Hi,
This is something that I would like to discuss to decide if this is a problem for us, or at least what we can do to let potential users know about it.
If the same top/crd file is loaded by sander or Sire and a single-point energy is calculated, the results will differ. Specifically
For bond, angles, dihedrals, the agreement on all the tests I have done is on the 4th decimal or 3rd decimal (dihedrals) for large proteins. I consider this good enough.
The Coulombic and Lennard-Jones energies can differ a lot more.
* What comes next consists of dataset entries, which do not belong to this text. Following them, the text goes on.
-- ==== Sys2Proof/Tests/Slice0.lean ====
section
/-! SUPPORT. The model's own tests, each one a small computation with its expected result taken from spec/ (the file or rule is
named), and a witness for every statement of Obligations.lean that has hypotheses. -/

namespace Sys2Proof.Tests

open Sys2Proof Sys2Proof.Machine Sys2Proof.Safety

/-! ### Helpers -/

/-- The state of an outcome, when there is one. -/
def stateOf : Host.Outcome State Fault Refusal → Option State
  | .next t => some t
  | .fault _ => none
  | .refused _ => none

/-- The outcome is a state. -/
def isNext : Host.Outcome State Fault Refusal → Bool
  | .next _ => true
  | .fault _ => false
  | .refused _ => false

theorem exists_next {o : Host.Outcome State Fault Refusal} (h : isNext o = true) : ∃ t, o = .next t := by
  cases o with
  | next t => exact ⟨t, rfl⟩
  | fault f => cases h
  | refused r => cases h

theorem exists_next_next {i j : Instr} {s : State}
    (h : ((stateOf (exec i s)).map fun t => isNext (exec j t)) = some true) :
    ∃ t, exec i s = .next t ∧ ∃ u, exec j t = .next u := by
  cases hi : exec i s with
  | next t =>
    rw [hi] at h
    exact ⟨t, rfl, exists_next (Option.some.inj h)⟩
  | fault f =>
    rw [hi] at h
    cases h
  | refused r =>
    rw [hi] at h
    cases h

/-- What an instruction leaves in the registers, emits and answers. -/
def effect (i : Instr) (s : State) : Option (Regs × List PinOp × Response) :=
  (stateOf (exec i s)).map fun t => (t.regs, t.seq, t.resp)

/-- Configuration A after reset (95_test_vectors.md). -/
def resetA : State := State.resetOf Params.configurationA

/-- Configuration B after reset (95_test_vectors.md). -/
def resetB : State := State.resetOf Params.configurationB

/-- Configuration A with these rows configured, its row offsets those of `cols` columns. -/
def geometry (numLines : Byte) (offsets : RowOffsets) : State :=
  { resetA with regs := { resetA.regs with numLines := numLines, rowOff := offsets } }

/-- Configuration A after `BEGIN 16, 2` (95_test_vectors.md section 2.2). -/
def begun16x2 : State :=
  { resetA with
    regs := { resetA.regs with
      func := 0x08, dctrl := 0x04, emode := 0x02, numLines := 2, rowOff := ⟨0x00, 0x40, 0x10, 0x50⟩ } }

/-- Configuration B in the middle of a request, the port and the host ready. -/
def busyB : State :=
  { resetB with
    phase := .busy, seq := [.write 8 true, .delay 5], ustep := 1, resp := Response.oneByte, trace := [.write 8 true]
    inputs := [Inputs.ready] }

/-- Configuration B with its response waiting. -/
def answeringB : State := { busyB with ustep := 2 }

/-- `WRITE 0x41`, presented to configuration A. -/
def askedA : State := { resetA with inputs := [Inputs.request ⟨0x90000041, 0⟩] }

/-- An edge with reset asserted and everything else driven too. -/
def resetEdge : Inputs := ⟨true, true, 0x90000041, 0, true, true, []⟩

/-- An edge at which another agent drives pin 9. -/
def intrudedEdge : Inputs := ⟨false, false, 0, 0, true, true, [9]⟩

/-- E low, and every other pin too. -/
def allLow : Levels := fun _ => false

/-! ### Well-formedness refuses what R10, R11 and R85 call ill-formed -/

theorem test_wf_configurations : Params.configurationA.wf = true ∧ Params.configurationB.wf = true := by decide

theorem test_wf_refuses_absent_rs : ({ Params.configurationA with rs := 0xFF } : Params).wf = false := by decide

theorem test_wf_refuses_absent_e : ({ Params.configurationA with e := 0xFF } : Params).wf = false := by decide

theorem test_wf_refuses_absent_data_pin :
    ({ Params.configurationA with data := #v[5, 0xFF, 3, 2, 0xFF, 0xFF, 0xFF, 0xFF] } : Params).wf = false := by decide

/-- On an 8-bit bus the four upper data pins are in use. -/
theorem test_wf_refuses_absent_upper_data_pin : ({ Params.configurationA with bus8 := true } : Params).wf = false := by
  decide

theorem test_wf_refuses_rw_on_rs : ({ Params.configurationA with rw := 12 } : Params).wf = false := by decide

theorem test_wf_refuses_repeated_data_pin :
    ({ Params.configurationB with data := #v[0, 1, 2, 3, 4, 5, 6, 0] } : Params).wf = false := by decide

theorem test_wf_refuses_settle_default_0 :
    ({ Params.configurationA with timing := { Timing.default with settleDefault := 0 } } : Params).wf = false := by decide

theorem test_instr_wf_refuses_mode_3 : (Instr.configBacklight 9 3).wf = false ∧ (Instr.configBacklight 9 2).wf = true := by
  decide

/-! ### Decoding, each word written out from R73, R74 and R75 -/

/-- `BEGIN 16, 2, 5x10`, E8. -/
theorem test_decode_begin : decodeTableWord 32 0x08010210 = some (.lcdBegin 16 2 true) := by decide

theorem test_decode_clear : decodeTableWord 32 0x10000000 = some .clear := by decide

theorem test_decode_home : decodeTableWord 32 0x18000000 = some .home := by decide

/-- S3. -/
theorem test_decode_setcursor : decodeTableWord 32 0x200001C8 = some (.setCursor 200 1) := by decide

theorem test_decode_display_on : decodeTableWord 32 0x28000000 = some .displayOn := by decide

theorem test_decode_display_off : decodeTableWord 32 0x30000000 = some .displayOff := by decide

theorem test_decode_cursor_on : decodeTableWord 32 0x38000000 = some .cursorOn := by decide

theorem test_decode_cursor_off : decodeTableWord 32 0x40000000 = some .cursorOff := by decide

theorem test_decode_blink_on : decodeTableWord 32 0x48000000 = some .blinkOn := by decide

theorem test_decode_blink_off : decodeTableWord 32 0x50000000 = some .blinkOff := by decide

theorem test_decode_scroll_left : decodeTableWord 32 0x58000000 = some .scrollLeft := by decide

theorem test_decode_scroll_right : decodeTableWord 32 0x60000000 = some .scrollRight := by decide

theorem test_decode_left_to_right : decodeTableWord 32 0x68000000 = some .leftToRight := by decide

theorem test_decode_right_to_left : decodeTableWord 32 0x70000000 = some .rightToLeft := by decide

theorem test_decode_autoscroll_on : decodeTableWord 32 0x78000000 = some .autoscrollOn := by decide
The larger the system, the more variability there is.
To give a specific example, the non-bonded energies for a protein-ligand complex Sushil is working on are listed below:
Sander
Coulombic: -2380.7300 kcal/mol
LJ : -400.4570 kcal/mol
Sire
Coulombic: -2345.3969 kcal/mol
LJ : -335.322 kcal/mol
I believe the error is due to different rounding of the CLJ parameters in the top file by sander and Sire.
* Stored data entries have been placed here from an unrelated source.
-- ==== Sys2Proof/Certificates/Slice0/Obligations.lean ====
section
/-! DEFINITION. The statements for the provers. Each docstring names the rules of spec/ it formalises; where a
clause rests on one of the spec's own decisions (D<n>) or on a choice of the model, the docstring says so
and names the log entry. -/

open Sys2Proof Sys2Proof.Machine

/-! ## Encoding -/

/-- A few words written out from the opcode map (R94) decode to the instruction they stand for. -/
def Obligations.SampleWordsDecode : Prop :=
  decode 0x00E0 = .ok .cls ∧ decode 0x220A = .ok (.call 0x20A) ∧
  decode 0x7302 = .ok (.addImm 0x3 0x02) ∧ decode 0x8AB5 = .ok (.sub 0xA 0xB) ∧
  decode 0xA300 = .ok (.ldI 0x300) ∧ decode 0xD125 = .ok (.drw 0x1 0x2 0x5) ∧
  decode 0xE59E = .ok (.skp 0x5) ∧ decode 0xF165 = .ok (.load 0x1) ∧
  decode 0x8008 = .error (.family8 0x8008)

/-- Decoding the encoded word of a well-formed instruction gives it back: no bit of an encoding is
dropped (R93, R94; the ignored fields are kept, log 22). -/
def Obligations.DecodeOfEncode : Prop :=
  ∀ i : Instr, i.wellFormed = true → decode (encode i) = .ok i

/-- Every legal word is the encoding of the well-formed instruction it decodes to: each word has one
meaning (R93, R94; log 22). -/
def Obligations.EncodeOfDecode : Prop :=
  ∀ (w : Word) (i : Instr), decode w = .ok i → i.wellFormed = true ∧ encode i = w

/-- The illegal words are exactly those of R96's table (families 5 and 9 by decision D5, log 11). -/
def Obligations.IllegalWordsExactly : Prop :=
  ∀ w : Word,
    (∃ e, decode w = .error e) ↔
      (w.toNat / 4096 = 5 ∧ w.toNat % 16 ≠ 0) ∨
      (w.toNat / 4096 = 8 ∧ w.toNat % 16 ∈ [0x8, 0x9, 0xA, 0xB, 0xC, 0xD, 0xF]) ∨
      (w.toNat / 4096 = 9 ∧ w.toNat % 16 ≠ 0) ∨
      (w.toNat / 4096 = 0xE ∧ w.toNat % 256 ∉ [0x9E, 0xA1]) ∨
      (w.toNat / 4096 = 0xF ∧
        w.toNat % 256 ∉ [0x07, 0x0A, 0x15, 0x18, 0x1E, 0x29, 0x33, 0x55, 0x65])

/-! ## The step -/

/-- A step that fetches the word of an instruction is that instruction's execution, followed by what lies
between two steps (R256, fetch and execute fused by D1, log 17; the ticks of log 2). -/
def Obligations.StepRunsDecodedInstruction : Prop :=
  ∀ (s : State) (i : Instr), s.run = .running → s.pc.toNat ≤ 0xFFE →
    decode (wordOfBytes (s.readMem s.pc.toNat) (s.readMem (s.pc.toNat + 1))) = .ok i →
    (∀ t, exec i s = .next t → step s = .next t.between) ∧
    (∀ f, exec i s = .fault f → step s = .fault f)

/-- Between two steps only the timers move, each by the input's number of ticks and never below zero
(R229; holding at zero is D14, log 8), and the next input takes its place (log 1, log 2). -/
def Obligations.BetweenStepsOnlyTimersMove : Prop :=
  ∀ s : State,
    Frame [.dt, .st, .inputs] s s.between ∧
    s.between.dt.toNat = s.dt.toNat - s.input.ticks ∧
    s.between.st.toNat = s.st.toNat - s.input.ticks ∧
    s.between.inputs = s.inputs.tail

/-- A fetch at 0xFFF or above faults with the lowest address out of range (R68; decision D2, log 10). -/
def Obligations.FetchPastMemoryFaults : Prop :=
  ∀ s : State, s.run = .running → 0xFFE < s.pc.toNat →
    step s = .fault (.addressOutOfRange (if s.pc.toNat = 0xFFF then 0x1000 else s.pc) .fetch s.pc)

/-- A fetched word that is no instruction faults with the word (R212; families 5 and 9 by D5, log 11). -/
def Obligations.IllegalWordFaults : Prop :=
  ∀ (s : State) (e : DecodeError), s.run = .running → s.pc.toNat ≤ 0xFFE →
    decode (wordOfBytes (s.readMem s.pc.toNat) (s.readMem (s.pc.toNat + 1))) = .error e →
    step s =
      .fault (.decodeError (wordOfBytes (s.readMem s.pc.toNat) (s.readMem (s.pc.toNat + 1))) s.pc)

/-- A step taken while a key is awaited always completes: with a key-press event the key goes to V[kx],
pc advances by 2 and the core runs again; with none nothing changes (R196, R256; protocol D10, log 16). The ticks
and the next input follow (log 1, log 2). -/
def Obligations.AwaitingStepTakesKey : Prop :=
  ∀ (s : State) (kx : Nibble), s.run = .awaitingKey kx →
    ∃ u, step s = .next u.between ∧ Frame [.v, .pc, .run] s u ∧
      (∀ k, s.input.keyPress = some k →
        (u.getV kx).toNat = k.toNat ∧ SameRegsBut [kx] s u ∧ u.pc = s.pc + 2 ∧ u.run = .running) ∧
      (s.input.keyPress = none → u = s)

/-- A step is never refused, and never raises the fault cause that R216 calls unreachable. -/
def Obligations.StepNeverRefused : Prop :=
  ∀ s : State, (∀ r, step s ≠ .refused r) ∧ step s ≠ .fault .invalidRegisterIndex

/-- A fault depends on no environment input: with any other inputs the same step faults the same way
(R222). -/
def Obligations.FaultsIndependentOfInputs : Prop :=
  ∀ (s : State) (f : Fault) (q : List Input) (n : Nat),
    step s = .fault f → step (s.setInputs q n) = .fault f

/-- The random byte is read only by Cxkk and the key levels only by Ex9E and ExA1; every other instruction
gives the same outcome whatever the environment presents (R256). -/
def Obligations.InputsReadOnlyWhereNamed : Prop :=
  ∀ (i : Instr) (s : State) (q : List Input) (n : Nat),
    ((∃ x kk, i = .rnd x kk) → (s.setInputs q n).input.rnd = s.input.rnd) →
    ((∃ x, i = .skp x ∨ i = .sknp x) → (s.setInputs q n).input.keyDown = s.input.keyDown) →
    exec i (s.setInputs q n) = withInputs q n (exec i s)

/-! ## Arithmetic, logic, shift -/

/-- 6xkk (R123). -/
def Obligations.LoadImmediate : Prop :=
  ∀ (s : State) (x : Nibble) (kk : Byte), ∃ t, exec (.ldImm x kk) s = .next t ∧
    t.getV x = kk ∧ SameRegsBut [x] s t ∧ t.pc = s.pc + 2 ∧ Frame [.v, .pc] s t

/-- 7xkk, and 6xkk followed by 7xkk (R124). VF is no carry: it changes only as destination. -/
def Obligations.AddImmediate : Prop :=
  (∀ (s : State) (x : Nibble) (kk : Byte), ∃ t, exec (.addImm x kk) s = .next t ∧
    (t.getV x).toNat = ((s.getV x).toNat + kk.toNat) % 256 ∧ SameRegsBut [x] s t ∧
    t.pc = s.pc + 2 ∧ Frame [.v, .pc] s t) ∧
  (∀ (s : State) (x : Nibble) (kk kk2 : Byte), ∃ t u, exec (.ldImm x kk) s = .next t ∧
    exec (.addImm x kk2) t = .next u ∧ (u.getV x).toNat = (kk.toNat + kk2.toNat) % 256 ∧
    (x ≠ 0xF → u.getV 0xF = s.getV 0xF))

/-- 8xy0, 8xy1, 8xy2, 8xy3: no flag is written (R125, R126, R127, R128). -/
def Obligations.MoveAndLogic : Prop :=
  ∀ (s : State) (x y : Nibble) (i : Instr) (r : Byte),
    (i = .ldReg x y ∧ r = s.getV y ∨ i = .orReg x y ∧ r = s.getV x ||| s.getV y ∨
      i = .andReg x y ∧ r = s.getV x &&& s.getV y ∨ i = .xorReg x y ∧ r = s.getV x ^^^ s.getV y) →
    ∃ t, exec i s = .next t ∧ t.getV x = r ∧ SameRegsBut [x] s t ∧ t.pc = s.pc + 2 ∧
      Frame [.v, .pc] s t

/-- 8xy4: the exact sum is the carry and the result together; with x = 15 the result stays in VF
(R129, R122; the order for x or y = 15 is decision D4, log 9). -/
def Obligations.AddWithCarry : Prop :=
  ∀ (s : State) (x y : Nibble), ∃ t, exec (.addReg x y) s = .next t ∧
    (t.getV x).toNat = ((s.getV x).toNat + (s.getV y).toNat) % 256 ∧
    (x ≠ 0xF →
      256 * (t.getV 0xF).toNat + (t.getV x).toNat = (s.getV x).toNat + (s.getV y).toNat) ∧
    SameRegsBut [x, 0xF] s t ∧ t.pc = s.pc + 2 ∧ Frame [.v, .pc] s t

/-- 8xy5 and 8xy7: difference modulo 256, flag by the strict unsigned comparison, 0 for equal operands
(R130, R132, R121; the order for x or y = 15 is decision D4, log 9). -/
def Obligations.SubtractBothWays : Prop :=
  ∀ (s : State) (x y : Nibble) (i : Instr) (a b : Byte),
    (i = .sub x y ∧ a = s.getV x ∧ b = s.getV y ∨ i = .subn x y ∧ a = s.getV y ∧ b = s.getV x) →
    ∃ t, exec i s = .next t ∧
      ((t.getV x).toNat : Int) = ((a.toNat : Int) - b.toNat) % 256 ∧
      (x ≠ 0xF → t.getV 0xF = if b.toNat < a.toNat then 1 else 0) ∧
      SameRegsBut [x, 0xF] s t ∧ t.pc = s.pc + 2 ∧ Frame [.v, .pc] s t

/-- 8xy6 and 8xyE: one logical place, the bit shifted out goes to VF, y is ignored (R131, R133, R95; the
order for x = 15 is decision D4, log 9). -/
def Obligations.ShiftByOne : Prop :=
  (∀ (s : State) (x y : Nibble), ∃ t, exec (.shr x y) s = .next t ∧
    (t.getV x).toNat = (s.getV x).toNat / 2 ∧
    (x ≠ 0xF → (t.getV 0xF).toNat = (s.getV x).toNat % 2) ∧
    SameRegsBut [x, 0xF] s t ∧ t.pc = s.pc + 2 ∧ Frame [.v, .pc] s t) ∧
  (∀ (s : State) (x y : Nibble), ∃ t, exec (.shl x y) s = .next t ∧
    (t.getV x).toNat = 2 * (s.getV x).toNat % 256 ∧
    (x ≠ 0xF → (t.getV 0xF).toNat = (s.getV x).toNat / 128) ∧
    SameRegsBut [x, 0xF] s t ∧ t.pc = s.pc + 2 ∧ Frame [.v, .pc] s t)

/-- Cxkk: the random byte presented to this step, whatever it is, masked by kk; no bit is set that kk
lacks (R134). -/
def Obligations.RandomAnd : Prop :=
  ∀ (s : State) (x : Nibble) (kk : Byte), ∃ t, exec (.rnd x kk) s = .next t ∧
    t.getV x = s.input.rnd &&& kk ∧ t.getV x &&& ~~~kk = 0 ∧
    SameRegsBut [x] s t ∧ t.pc = s.pc + 2 ∧ Frame [.v, .pc] s t

/-! ## Control flow -/

/-- 0nnn: a no-op for every nnn, and every word with first nibble 0 but 00E0 and 00EE is one (R151). -/
def Obligations.SystemCallIsNoOp : Prop :=
  (∀ w : Word, w.toNat / 4096 = 0 → w ≠ 0x00E0 → w ≠ 0x00EE →
    decode w = .ok (.sys (w.setWidth 12))) ∧
  (∀ (s : State) (nnn : Addr), ∃ t, exec (.sys nnn) s = .next t ∧ t.pc = s.pc + 2 ∧
    Frame [.pc] s t)

/-- 1nnn and Bnnn: absolute targets, no +2; nnn + V[0] is not reduced modulo 4096 (R153, R159). -/
def Obligations.JumpTargets : Prop :=
  (∀ (s : State) (nnn : Addr), ∃ t, exec (.jp nnn) s = .next t ∧ t.pc.toNat = nnn.toNat ∧
    Frame [.pc] s t) ∧
  (∀ (s : State) (nnn : Addr), ∃ t, exec (.jpV0 nnn) s = .next t ∧
    t.pc.toNat = nnn.toNat + (s.getV 0).toNat ∧ Frame [.pc] s t)

/-- 2nnn: with room the call's own address is pushed and pc is nnn; with 16 frames in use it faults
(R154). -/
def Obligations.CallPushesOrOverflows : Prop :=
  ∀ (s : State) (nnn : Addr),
    (s.sp = 15 → exec (.call nnn) s = .fault (.stackOverflow s.pc)) ∧
    (s.sp < 15 → ∃ t, exec (.call nnn) s = .next t ∧ t.sp = s.sp + 1 ∧
      (∀ j : Fin 16, t.stack[j] = if (j.val : Int) = t.sp then s.pc else s.stack[j]) ∧
      t.pc.toNat = nnn.toNat ∧ Frame [.stack, .depth, .pc] s t)

/-- 00EE: pc is the popped word + 2 and the slot keeps its content; on an empty stack it faults
(R152). -/
def Obligations.ReturnPopsOrUnderflows : Prop :=
  ∀ s : State,
    (s.sp = -1 → exec .ret s = .fault (.stackUnderflow s.pc)) ∧
    (∀ j : Fin 16, s.sp = (j.val : Int) → ∃ t, exec .ret s = .next t ∧ t.sp = s.sp - 1 ∧
      t.pc = s.stack[j] + 2 ∧ Frame [.depth, .pc] s t)

/-- A call and the return at its target, two steps: control is back after the call, the stack pointer at
its value before it, registers, I, memory and framebuffer untouched (R27, R152, R154). -/
def Obligations.CallThenReturn : Prop :=
  ∀ (s : State) (nnn : Addr), s.run = .running → s.pc.toNat ≤ 0xFFE → nnn.toNat ≤ 0xFFE →
    decode (wordOfBytes (s.readMem s.pc.toNat) (s.readMem (s.pc.toNat + 1))) = .ok (.call nnn) →
    wordOfBytes (s.readMem nnn.toNat) (s.readMem (nnn.toNat + 1)) = 0x00EE → s.sp < 15 →
    ∃ t u, step s = .next t ∧ step t = .next u ∧ u.pc = s.pc + 2 ∧ u.sp = s.sp ∧
      Frame [.pc, .stack, .dt, .st, .inputs] s u

/-- 3xkk, 4xkk, 5xy0, 9xy0: pc + 4 if the comparison of the registers' contents holds, else pc + 2
(R155, R156, R157, R158). -/
def Obligations.CompareSkips : Prop :=
  ∀ (s : State) (x y : Nibble) (kk : Byte) (i : Instr) (c : Prop),
    (i = .seImm x kk ∧ (c ↔ s.getV x = kk) ∨ i = .sneImm x kk ∧ (c ↔ s.getV x ≠ kk) ∨
      i = .seReg x y ∧ (c ↔ s.getV x = s.getV y) ∨ i = .sneReg x y ∧ (c ↔ s.getV x ≠ s.getV y)) →
    ∃ t, exec i s = .next t ∧ (c → t.pc = s.pc + 4) ∧ (¬c → t.pc = s.pc + 2) ∧ Frame [.pc] s t

/-! ## Address register, memory blocks, BCD -/

/-- Annn and Fx1E: I is nnn, or (I + V[x]) mod 4096 without a flag (R171, R172). -/
def Obligations.AddressRegister : Prop :=
  (∀ (s : State) (nnn : Addr), ∃ t, exec (.ldI nnn) s = .next t ∧ t.i = nnn ∧
    t.pc = s.pc + 2 ∧ Frame [.i, .pc] s t) ∧
  (∀ (s : State) (x : Nibble), ∃ t, exec (.addI x) s = .next t ∧
    t.i.toNat = (s.i.toNat + (s.getV x).toNat) % 4096 ∧ t.pc = s.pc + 2 ∧ Frame [.i, .pc] s t)

/-- Fx29: I is the address of the digit's glyph; a value above 15 faults, whole byte tested (R173, R70;
the fault is decision D8, log 13). -/
def Obligations.FontGlyphAddress : Prop :=
  ∀ (s : State) (x : Nibble),
    ((s.getV x).toNat ≤ 15 → ∃ t, exec (.ldFont x) s = .next t ∧
      t.i.toNat = 5 * (s.getV x).toNat ∧ t.pc = s.pc + 2 ∧ Frame [.i, .pc] s t) ∧
    (15 < (s.getV x).toNat →
      exec (.ldFont x) s = .fault (.invalidFontDigit (s.getV x) s.pc))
In Sire the charge of an atom is set with this line of code in SireIO/amber.cpp near line 508
SireUnits::Dimension::Charge chg = ( charge[atomNumber - 1] / AMBERCHARGECONV )
And the sigma, epsilon parameters are set near line 534
double iAcoef = lj_a_coeff[ inbparams - 1 ];
double iBcoef = lj_b_coeff[ inbparams - 1 ];
double sigma, epsilon, rstar;
// is there a SMALL?
if (iAcoef < 0.000001)
{
sigma = 0.0;
epsilon = 0.0;
rstar = 0.0;
}
else
{
// and convert lj_a_coeff & lj_b_coeff into angstroms and kcal/mol-1
sigma = std::pow( iAcoef / iBcoef , 1/6. );
epsilon = pow_2( iBcoef ) / (4*iAcoef);
rstar = (sigma/2.)* std::pow(2.0, 1/6. ) ;
}
Note that in both cases we have to regenerate the charge, sigma and epsilon in AKMA units. As far as I know, sander doesn't do that.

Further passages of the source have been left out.